Protecting steel with concrete, brick, terra cotta, plaster, or fire-rated drywall.

Spray-Applied Fire Resistive Material (SFRM)

Mineral fiber or expanded aggregate coatings like vermiculite and perlite.

SFRM Effectiveness

Fire resistance depends on the material and thickness of application of the spray.

Membrane Protection

A system with a suspended ceiling below the steel, often with mineral tiles in a steel framework suspended by wires, or gypsum panels.

Compromised Membrane Protection

Removal of any ceiling parts will negate the protection of the steel

Strengths of Fire Resistive Construction

Well-constructed buildings with no structural steel exposed and protected vertical openings.

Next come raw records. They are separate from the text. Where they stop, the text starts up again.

/-- The machine. `requests` are the steward requests that host queues 0 to 3 have delivered and no steward has served,
each with its queue (R384); `bootStaged` says that this boot takes the staging slot first (R380, R388); `booted` is the firmware slot of this boot (0 A, 1 B, 2 staging) and `measured` the bytes
measured so far by block (R391); `pendWin` lists the pending transmit windows, each with the booth and window names of
its receivers (R410); `tileMap` the frames of the tile map's pages (R340); `pagerSema` says that the pager holds the
semaphore for a freeze (R381); `stalls` are the pushes of engines, gateways and host queues that wait, each with its
queue and its place in the order of arrival (R264). Tables are keyed as follows: strands 8 site + k; tiles by site;
booths 65,536 job + id; queues 2,048 cluster + index; futures and waiter nodes 65,536 cluster + index, a free node not
listed; looms and islands by yard; carters 2 yard + c; cellars 48 die + 16 stack + u; slots 64 yard + slot; TLBs by
cluster; roots 65,536 die + job; free futures 65,536 cluster + job. -/
structure State where
  strands  : Tab Strand
  tiles    : Tab Tile
  booths   : Tab Booth
  mem      : List Host.Cell
  poison   : List Nat
  olds     : List Old
  pend     : List Pend
  wakes    : List WakeOut
  moved    : List (Transit × List Bool)
  tlbs     : Tab (List TlbEntry)
  roots    : Tab Nat
  queues   : Tab Queue
  stalls   : List (Nat × Nat × Pusher)
  futures  : Tab Future
  pool     : Tab Node
  freeFut  : Tab (List Nat)
  txwin    : Tab (BitVec 640)
  rxwin    : Tab (BitVec 256)
  pendWin  : List (Nat × List (List Byte × List Byte))
  wstores  : List WStore
  pathS    : List (PathId × PathS)
  pathR    : List (RPath × PathR)
  peers    : Tab Peer
  slots    : Tab Slot
  tileMap  : List Nat
  looms    : Tab Loom
  carters  : Tab Carter
  cellars  : Tab Cellar
  islands  : Tab Island
  ports    : Vector Port 2
  jobs     : Tab Job
  requests : List (Nat × HostReq)
  dies     : Vector Die 4
  sema     : BitVec 2
  pagerSema : Bool
  devtime  : Word
  powercap : BitVec 12
  fwact    : Bool
  bootStaged : Bool
  minver   : BitVec 64
  flash    : Vector (List Byte) 3
  booted   : Option Nat
  measured : List (Nat × List Byte)
  fused    : List Nat
  device   : Nat
  domain   : List Nat
  frozen   : List Saved
  checkpoint : List Saved
  ticket   : Nat
  fresh    : Nat
  inputs   : List Input
  internal : List Instr
  turn     : Nat
  toggle   : Bool
  cur      : SRef
  out      : List OutMsg
  deriving DecidableEq, Repr

/-- Why a run stops with a fault. -/
inductive Fault where
  /-- A translation ends at a physical address in no HBM channel (R161). Raised by the memory instructions and
  by the events of loom, carter and cellar. Safe: the manual gives no such location. -/
  | noSuchMemory
  deriving DecidableEq, Repr

/-- Why an instruction has no meaning. -/
inductive Refusal where
  /-- An instruction the model gives no meaning yet, by its mnemonic. Raised by Dispatch. Safe: nothing is
  proved of it. -/
  | notModelled (mnemonic : String)
  /-- `Input.event` names an instruction word's instruction: only events reach the machine from outside.
  Raised by step. Safe: the manual has no such event. -/
  | notAnEvent
  deriving DecidableEq, Repr

/-! ### Defaults of the tables and the state after reset -/

/-- R394, R396: segment s0 of the boot manifest: own store. -/
def bootSeg0 : BitVec 128 := 0x00002B0000040000C000000000000000#128
/-- R394, R396: segment s1 of the boot manifest: the mesh. -/
def bootSeg1 : BitVec 128 := 0x00002BFFFFFFFFFFE000000000000000#128

/-- A strand without context: R83's values, in OFF (log entry 3). -/
def Strand.blank (key : Nat) : Strand where
  run := .off
  pc := 0
  x := Vector.replicate 32 0
  v := Vector.replicate 16 0
  p := Vector.replicate 8 false
  k := Vector.replicate 8 0
  seg := Vector.replicate 8 0
  ports := Vector.replicate 4 none
  priv := decide (key % 8 = 7)
  handler := false
  uvec := false
  task := false
  reserve := decide (key % 8 = 7)
  cause := 0
  pending := 0
  trapaddr := 0
  trappc := 0
  trapbase := 0
  utrapbase := 0
  quantum := 0
  rnga := 0
  rngb := 0
  mons := Vector.replicate 4 ⟨none, false⟩
  wait := none
  flight := none
  readyAt := 0
  timerDue := false
  wakeDue := false
  halting := false
  home := key / 8
  hprio := 3
  lostMons := 0
  slot := 0

/-- R394: a strand that the table does not list stands as device reset leaves it, with no site fused: strand
0 of every site runs the boot ROM, and the corner site of a die has x1 = 1 and x2 = Nd = 1,024. -/
def Strand.atReset (key : Nat) : Strand :=
  if key % 8 = 0 then
    { Strand.blank key with
      run := .run
      pc := 0x3C000
      priv := true
      x := if (key / 8) % 1024 = 0 then ((Vector.replicate 32 0).set 1 1).set 2 1024 else Vector.replicate 32 0
      seg := ((Vector.replicate 8 0).set 0 bootSeg0).set 1 bootSeg1 }
  else Strand.blank key

/-- R92, R93: a tile at reset (log entry 3 for the fields that the manual does not give). -/
def Tile.atReset : Tile where
  last := 7
  cycle := 0
  tx := 0
  ty := 0
  logical := 0
  tol := Vector.replicate 5 0x008000000000000D
  segtab := 0
  job := 0
  booth := 0
  rq := Vector.replicate 4 []
  rqSpill := Vector.replicate 4 (0, 0)
  rqVa := none
  rqSpillKib := 64
  rqHeld := false
  rqKept := []
  guard := 0
  snaps := Vector.replicate 4 none
  heldFaults := []

/-- A booth that the table does not list. The watchdog period is the default of R34. -/
def Booth.none : Booth where
  name := []
  tiles := []
  round := 0
  routemask := 0
  version := 0
  decl := []
  syms := []
  rxwins := []
  slots := []
  staged := []
  haltTag := 0
  image := []
  starts := []
  halted := false
  finished := false
  reported := false
  recovered := false
  recovering := false
  byTwin := false
  period := 2 ^ 30
  watch := 0
  lastQuiet := false
  declared := false
  moved := false

/-- R262: a FREE entry as reset leaves it; generations are issued from 1 upwards (R260, `nextGen`). -/
def Queue.free : Queue where
  st := .free
  prio := 0
  type := 0
  esize := 0
  mcast := false
  twin := false
  branch := false
  stage := false
  gen := 0
  job := 0
  cap := 0
  flow := 0
  replay := 0
  slots := 0
  ring := 0
  spill := 0
  spsize := 0
  pbooth := 0
  cbooth := 0
  head := 0
  tail := 0
  commit := 0
  keep := 0
  spilled := 0
  twinb := 0
  brs := []
  inSt := .open_
  edgeSt := .open_
  marks := []
  pushers := []
  twinA := []
  twinB := []
  marksB := []
  edgeA := 0
  edgeB := 0
  differ := 0
  owed := []
  heldAt := 0
  late := false

/-- R316: an entry at reset. -/
def Future.free : Future := ⟨0, .free, 0, 0, 0, 0, false, false, 0⟩

/-- R229: a block at reset. -/
def Block.empty : Block where
  st := .empty
  int := false
  noretry := false
  corrected := false
  uncorr := false
  nonfinite := false
  replaying := false
  tsel := 7
  fclass := 0
  rowmask := 0
  colmask := 0
  cells := []
  pc := []
  pr := []
  mc := []
  mr := []
  record := none
  booth := none

def Loom.idle : Loom := ⟨[], [], [], 0, 0, 0, [], []⟩
def Carter.idle : Carter := ⟨[], false, 0, 0, [], [], 0, 0, 0, 0, false, false, none, 0, false, 0, none, false, none, [], [], 0⟩
def Cellar.idle : Cellar := ⟨[], none, none, [], 0, 0, 0, none, []⟩
def Slot.none : Slot := ⟨false, false, 0, 0, .none, .none⟩
/-- R11: nominal 1.2 GHz is code 24 of R392 (log entry 3). -/
def Island.nominal : Island := ⟨24, 24, true, false⟩
/-- R334: a new entry starts with CAP = 256 KiB. -/
def Peer.new : Peer := ⟨256 * 1024, 0, none, none⟩
def HostQueue.off : HostQueue := ⟨0, 0, false, 0, 0, 0, 0, 0, 0⟩
def HostCq.off : HostCq := ⟨0, 0, false, 0, false, 0, 0, [], false⟩
def Spdm.initial : Spdm := ⟨false, false, false⟩
/-- A port at device reset; its link is down until a link-up event (log entry 3). -/
def Port.atReset : Port := ⟨false, [], [], [], 0, .initial⟩
def Job.none : Job := ⟨0, 0, 0, 0, 24, [], [], [], [], [], [], false, false, []⟩
def Die.atReset : Die := ⟨.reset, 0, 0, false, none, [], [], [], [], [], 0, false, [0, 1, 2, 3, 4], [], []⟩

/-- R394: the machine right after device reset. -/
def State.reset : State where
  strands := []
  tiles := []
  booths := []
  mem := []
  poison := []
  olds := []
  pend := []
  wakes := []
  moved := []
  tlbs := []
  roots := []
  queues := []
  stalls := []
  futures := []
  pool := []
  freeFut := []
  txwin := []
  rxwin := []
  pendWin := []
  wstores := []
  pathS := []
  pathR := []
  peers := []
  slots := []
  tileMap := []
  looms := []
  carters := []
  cellars := []
  islands := []
  ports := Vector.replicate 2 Port.atReset
  jobs := []
  requests := []
  dies := Vector.replicate 4 Die.atReset
  sema := 0
  pagerSema := false
  devtime := 0
  powercap := 0
  fwact := false
  bootStaged := false
  minver := 0
  flash := Vector.replicate 3 []
  booted := none
  measured := []
  fused := []
  device := 0
  domain := [0]
  frozen := []
  checkpoint := []
  ticket := 0
  fresh := 0
  inputs := []
  internal := []
  turn := 0
  toggle := false
  cur := ⟨0, 0⟩
  out := []

end Sys2Proof.Machine
end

Weaknesses of Fire Resistive Construction

Sprayed fire protection on steel may be removed and concrete may undergo spalling under prolonged fire attack.

Study Notes

• The manual chapter provides general information about Type I-fire resistive building construction classification.
• Each member must exercise control as dictated by their rank in the implementation of this chapter.
• Fire resistive construction is classified by the use of noncombustible structural components that have fire ratings within a specified range.
• Type I buildings commonly use a protected steel frame or reinforced concrete.
• Although the building's protected structural members can withstand fire, the contents will still contribute fuel.

Steel

• Steel is an alloy of iron and carbon, the proportions and additional elements affect the finished material's characteristics
• Steel is a ready conductor of heat.
• When heated, steel expands about 9 ½ inches per 100 feet.
• Due to its high heat conductivity, steel requires protection.
• Encasement, using concrete, brick, terra cotta, plaster, or fire-rated drywall is a way to protect steel structures.
• Spray-Applied Fire Resistive Materials (SFRM's), such as mineral fiber or expanded aggregate coatings like vermiculite and perlite, are effective.
• The fire resistance provided depends on the material, and the thickness of the application.
• Membrane protection, commonly involves a suspended ceiling below the steel in a floor or roof assembly.
• Mineral tiles in a steel framework suspended by wires are the most common method for membrane protection.
• Gypsum panels are also used for membrane ceilings.
• Removal of any part of the ceiling will negate the protection of the steel.

New Concrete

• Exact timelines for freshly poured concrete are difficult to specify due to variability.
• The substances added to Portland cement affect this.
• Curing process temperatures also factor in.
• Low temperatures slow the early age strength of concrete substantially.

Strengths of Fire Resistive Construction

• Fire resistive buildings are well-constructed with no structural steel exposed.
• All vertical openings are also protected.

Weaknesses of Fire Resistive Construction

• Sprayed on fire protection on steel may be removed which results in exposing of the steel structure.
• Spalling of concrete is possible under prolonged attack by fire.